/-! ## Tasks, counters, rings and copies (09) -/

/-- SPAWN releases and then parks its frame, while the counter it names is not 0, or pushes it on its core's view; TAKE
removes the frame the search finds, acquires, and holds it in registers noted as returning, and a frame that is newest on chip in the
first of the core's own views that holds any is found; DONE drops the newest frame, after decrementing its join counter where it names
one, behind a release that at SYSTEM scope waits under reason 4 while a peer has a write to acknowledge, a wait that Table 14.14 does not
list (log entry 87) (05 R109; 09 R234-R237; 11 R305). -/
def Claims.TaskFrames : Prop :=
  ∀ (s : State) (g : Issue) (r : Crew),
    let ctx := s.ctxOf r
    (∀ a, Runs s g r (.spawn a) → s.spawnFault r (s.frameIn r a) = none →
      let f := s.frameIn r a
      let s1 := s.release g.crew r .device
      ((frameCtr f ≠ 0 ∧ (s.ctrOf r.core (frameCtr f)).value ≠ 0) →
        exec (.spawn a) s = .next (s.finish (s1.onCore r.core fun k =>
          { k with park := k.park ++ [{ ctr := frameCtr f, released := false, ctx := ctx, frame := f }] }) g r)) ∧
      (¬ (frameCtr f ≠ 0 ∧ (s.ctrOf r.core (frameCtr f)).value ≠ 0) →
        (∀ t, s1.pushFrame r.core ctx (frameClass f) f = .ok t →
          exec (.spawn a) s = .next (s.finish (t.retryView r.core ctx (frameClass f)) g r)) ∧
        ((s.viewOf r.core ctx (frameClass f)).chip.length < s.viewCap ctx (frameRslot f) →
          ∃ t, s1.pushFrame r.core ctx (frameClass f) f = .ok t ∧
            exec (.spawn a) s = .next (s.finish (t.retryView r.core ctx (frameClass f)) g r)))) ∧
    (∀ d, Runs s g r (.take d) → (s.auxOf g.crew).frames.length < 4 → s.seated r →
      let took := fun (f : Frame) (t : State) =>
        ∃ u, WritesV (((t.acquire r .device).onAux g.crew fun a => { a with frames := a.frames ++ [f] }).return g.crew [d.toNat] []
            0 0) u r (fun n l => n = d.toNat ∧ l < 8) (fun _ l => BitVec.ofNat 32 (f.toNat / 2 ^ (32 * l))) ∧
          exec (.take d) s = .next (s.finish u g r)
      (∀ f t, s.search r.core ctx = (some (.ok f), t) → t.seated r → took f t) ∧
      (∀ f cls, cls < 4 → (∀ k, k < cls → s.viewOf r.core ctx k = { chunks := [], chip := [] }) →
        (s.viewOf r.core ctx cls).chip.getLast? = some f →
        let v := s.viewOf r.core ctx cls
        took f ((s.putView r.core ctx cls { v with chip := v.chip.dropLast }).retryView r.core ctx cls))) ∧
    (Runs s g r .done → ∀ f, (s.auxOf g.crew).frames.getLast? = some f →
      let pop := fun (t : State) => t.onAux g.crew fun a => { a with frames := a.frames.dropLast }
      (frameJaddr f = 0 → exec .done s = .next (s.finish (pop s) g r)) ∧
      (frameJaddr f ≠ 0 → ∀ p t, s.checkLane (viaOf r) ctx r.priv
          { va := (frameJaddr f).signExtend 64, size := 4, align := 4, kind := .atomic, wr := true, ww := true, atL2 := true }
            = (.ok p, t) →
        let sc := scopeOf (frameJscope f)
        let u := t.release g.crew r sc
        let y := u.atomicLane g.crew r p.1 .dflt p.2 4 (fun old => some (atomBytes 4 .add (leBytes 4 0xFFFFFFFF) old))
          (.atomic (BitVec.ofNat 48 p.2) p.1.attr p.1.key (.atom .add) 4 (leBytes 4 0xFFFFFFFF))
        (¬ (sc = .system ∧ u.awaiting = true) →
          exec .done s = .next (s.finish (pop (y.2.claim u g.crew ((frameJaddr f).signExtend 64) 0)) g r)) ∧
        (sc = .system ∧ u.awaiting = true → exec .done s = .next (g.close r (s.nested g.crew) false (.wait 4 u)))))

/-- A frame pushed onto a view with room is its newest on chip, and is the next one popped; with no room a push spills the older half
of the frames on chip to a chunk of their own. A push with room changes no other view, no other core and nothing else, and nor does
the pop of a frame on chip while no released frame of its view is parked (09 R229-R231; an on-chip count above the cap, and the chunk a
spill takes, are log entry 79). -/
def Claims.FrameDeques : Prop :=
  ∀ (s : State) (core ctx cls : Nat) (f : BitVec 256),
    let v := s.viewOf core ctx cls
    let cap := s.viewCap ctx (frameRslot f)
    let only := fun (t : State) => { t with cores := s.cores } = s ∧ (∀ k, k ≠ core → t.coreOf k = s.coreOf k) ∧
      { t.coreOf core with views := (s.coreOf core).views } = s.coreOf core ∧
      ∀ n, n ≠ viewKey ctx cls → (t.coreOf core).views.find n = (s.coreOf core).views.find n
    (v.chip.length < cap →
      ∃ t, s.pushFrame core ctx cls f = .ok t ∧ t.viewOf core ctx cls = { v with chip := v.chip ++ [f] } ∧ only t ∧
        ∃ u, t.popFrame core ctx cls = (some (.ok f), u) ∧
          ((∀ q ∈ (s.coreOf core).park, ¬ (q.released = true ∧ q.ctx = ctx ∧ frameClass q.frame = cls)) →
            u.viewOf core ctx cls = v ∧ only u)) ∧
    (cap ≤ v.chip.length → ∀ t, s.pushFrame core ctx cls f = .ok t →
      ∃ c, t.viewOf core ctx cls = { chunks := v.chunks ++ [c], chip := v.chip.drop ((cap + 1) / 2) ++ [f] } ∧
        v.chunks.length < 32 ∧ c.slots = List.range ((cap + 1) / 2) ∧
        s.inForceSlot ctx (frameRslot f) 11 = some c.rslot ∧ ∃ h, s.region ctx c.rslot = some h ∧
          c.base = h.spillBase ∧ c.number < h.spillFrames.toNat / 128 ∧ c.number ∉ h.chunks ∧ ∀ k, k < c.number → k ∈ h.chunks)

/-- JOIN goes on once the counter reads 0 and acquires; JOINQ reads the counter, acquires, and is noted as returning (09 R238; 05
R109). A counter whose four bytes at their slice are 0 reads 0. -/
def Claims.Joins : Prop :=
  ∀ (s t : State) (g : Issue) (r : Crew) (a : SReg) (sc : Scope) (p : MemTag × Nat),
    s.checkLane (viaOf r) (s.ctxOf r) r.priv
      { va := r.sreg a, size := 4, align := 4, kind := .read, wr := true, ww := false, atL2 := true } = (.ok p, t) →
    let x := t.loadLane g.crew r p.1 p.2 4 true .l2only
    (Runs s g r (.join a sc) →
      (leVal x.1 = 0 → exec (.join a sc) s = .next (s.finish (x.2.acquire r sc) g r)) ∧
      (Quiet s g.crew r → s.isLocal p.1 = true → rangeOf p.2 = .lpddr → (∀ j, j < 4 → s.sliceGet p.1 (p.2 + j) = 0) →
        ∃ u, OnlyMemory s u g.crew ∧ exec (.join a sc) s = .next (s.finish u g r))) ∧
    (∀ d, Runs s g r (.joinq d a sc) →
      let no := t.groupNo [(0, p)]
      let y := no.2.loadLane g.crew r p.1 p.2 4 true .l2only
      let u := ((y.2.claim t g.crew (r.sreg a) no.1).return g.crew [] [d.toNat] 1 no.1).acquire r sc
      ∃ r', SetsS r r' d (BitVec.ofNat 64 (leVal y.1)) ∧ exec (.joinq d a sc) s = .next (s.finish (u.putCrew g.crew r') g r))

/-- SPAWN, TAKE, DONE, JOIN and JOINQ, and a push that a view has room for (09 R229-R238). -/
def Obligations.TaskFrames : Prop := Claims.TaskFrames ∧ Claims.FrameDeques ∧ Claims.Joins

/-- DEPSET gives a counter its value and owner; DEPDEC takes one off a counter that is not 0; both release first, and a
counter that reaches 0 pushes the frames parked under it; their operand faults come first (09 R232, R233, R240). -/
def Claims.DependenceCounters : Prop :=
  ∀ (s : State) (g : Issue) (r : Crew) (a b : SReg),
    let n := (r.sreg a).toNat
    let s1 := s.release g.crew r .device
    let bad := fun (i : Instr) (extra : Prop) =>
      (256 ≤ n ∨ n = 0 ∨ extra → exec i s = .next (s.finishFault s g r (raised r 0x08))) ∧
      (n < 256 → n ≠ 0 → ¬ extra → s.heldCtr r.core (s.ctxOf r) n = true → exec i s = .next (s.finishFault s g r (raised r 0x07)))
    let good := n < 256 ∧ n ≠ 0 ∧ s.heldCtr r.core (s.ctxOf r) n = false
    (Runs s g r (.depset a b) → bad (.depset a b) (2 ^ 32 ≤ (r.sreg b).toNat) ∧
      (good → (r.sreg b).toNat < 2 ^ 32 →
        let t := s1.putCtr r.core n { value := (r.sreg b).setWidth 32, ctx := some (s.ctxOf r) }
        exec (.depset a b) s = .next (s.finish (if r.sreg b = 0 then t.releaseCtr r.core n else t) g r))) ∧
    (Runs s g r (.depdec a) → bad (.depdec a) False ∧
      (good → let k := s1.ctrOf r.core n
        exec (.depdec a) s = .next (s.finish (if k.value = 0 then s1
          else
            let t := s1.putCtr r.core n { k with value := k.value - 1 }
            if k.value = 1 then t.releaseCtr r.core n else t) g r)))

/-- A counter that becomes 0 pushes the frames parked under it onto their views, in the order they were parked, with the released
frames of those views that an earlier push left parked; where the views have room none of them stays parked. Other parked frames, other
cores and everything outside this core stay (09 R231, R233). The order of the newly released among those released before and still parked
is log entry 46 (DEDUCED). -/
def Claims.CountersRelease : Prop :=
  ∀ (s : State) (core n : Nat),
    let ps := (s.coreOf core).park
    let t := s.releaseCtr core n
    let mine := fun (q : Parked) => ∃ m ∈ ps, m.ctr = n ∧ m.ctx = q.ctx ∧ frameClass m.frame = frameClass q.frame
    (∀ q ∈ ps, (s.viewOf core q.ctx (frameClass q.frame)).chip.length + ps.length ≤ s.viewCap q.ctx (frameRslot q.frame)) →
    (∀ q, q ∈ (t.coreOf core).park ↔ q ∈ ps ∧ ¬ ((q.ctr = n ∨ q.released = true) ∧ mine q)) ∧
    (∀ q ∈ ps, mine q → t.viewOf core q.ctx (frameClass q.frame) =
      { s.viewOf core q.ctx (frameClass q.frame) with
        chip := (s.viewOf core q.ctx (frameClass q.frame)).chip ++ (ps.filter fun m =>
          (m.ctr == n || m.released) && m.ctx == q.ctx && frameClass m.frame == frameClass q.frame).map Parked.frame }) ∧
    { t with cores := s.cores } = s ∧ (∀ k, k ≠ core → t.coreOf k = s.coreOf k) ∧
    { t.coreOf core with views := (s.coreOf core).views, park := ps } = s.coreOf core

Assigned task
Can you repeat, word for word, every line above from the one containing "let n := (r.sreg a).toNat" down to the one containing "(∀ q ∈ ps, (s.viewOf", including both?

Written answer
    let n := (r.sreg a).toNat
    let s1 := s.release g.crew r .device
    let bad := fun (i : Instr) (extra : Prop) =>
      (256 ≤ n ∨ n = 0 ∨ extra → exec i s = .next (s.finishFault s g r (raised r 0x08))) ∧
      (n < 256 → n ≠ 0 → ¬ extra → s.heldCtr r.core (s.ctxOf r) n = true → exec i s = .next (s.finishFault s g r (raised r 0x07)))
    let good := n < 256 ∧ n ≠ 0 ∧ s.heldCtr r.core (s.ctxOf r) n = false
    (Runs s g r (.depset a b) → bad (.depset a b) (2 ^ 32 ≤ (r.sreg b).toNat) ∧
      (good → (r.sreg b).toNat < 2 ^ 32 →
        let t := s1.putCtr r.core n { value := (r.sreg b).setWidth 32, ctx := some (s.ctxOf r) }
        exec (.depset a b) s = .next (s.finish (if r.sreg b = 0 then t.releaseCtr r.core n else t) g r))) ∧
    (Runs s g r (.depdec a) → bad (.depdec a) False ∧
      (good → let k := s1.ctrOf r.core n
        exec (.depdec a) s = .next (s.finish (if k.value = 0 then s1
          else
            let t := s1.putCtr r.core n { k with value := k.value - 1 }
            if k.value = 1 then t.releaseCtr r.core n else t) g r)))

/-- A counter that becomes 0 pushes the frames parked under it onto their views, in the order they were parked, with the released
frames of those views that an earlier push left parked; where the views have room none of them stays parked. Other parked frames, other
cores and everything outside this core stay (09 R231, R233). The order of the newly released among those released before and still parked
is log entry 46 (DEDUCED). -/
def Claims.CountersRelease : Prop :=
  ∀ (s : State) (core n : Nat),
    let ps := (s.coreOf core).park
    let t := s.releaseCtr core n
    let mine := fun (q : Parked) => ∃ m ∈ ps, m.ctr = n ∧ m.ctx = q.ctx ∧ frameClass m.frame = frameClass q.frame
    (∀ q ∈ ps, (s.viewOf core q.ctx (frameClass q.frame)).chip.length + ps.length ≤ s.viewCap q.ctx (frameRslot q.frame)) →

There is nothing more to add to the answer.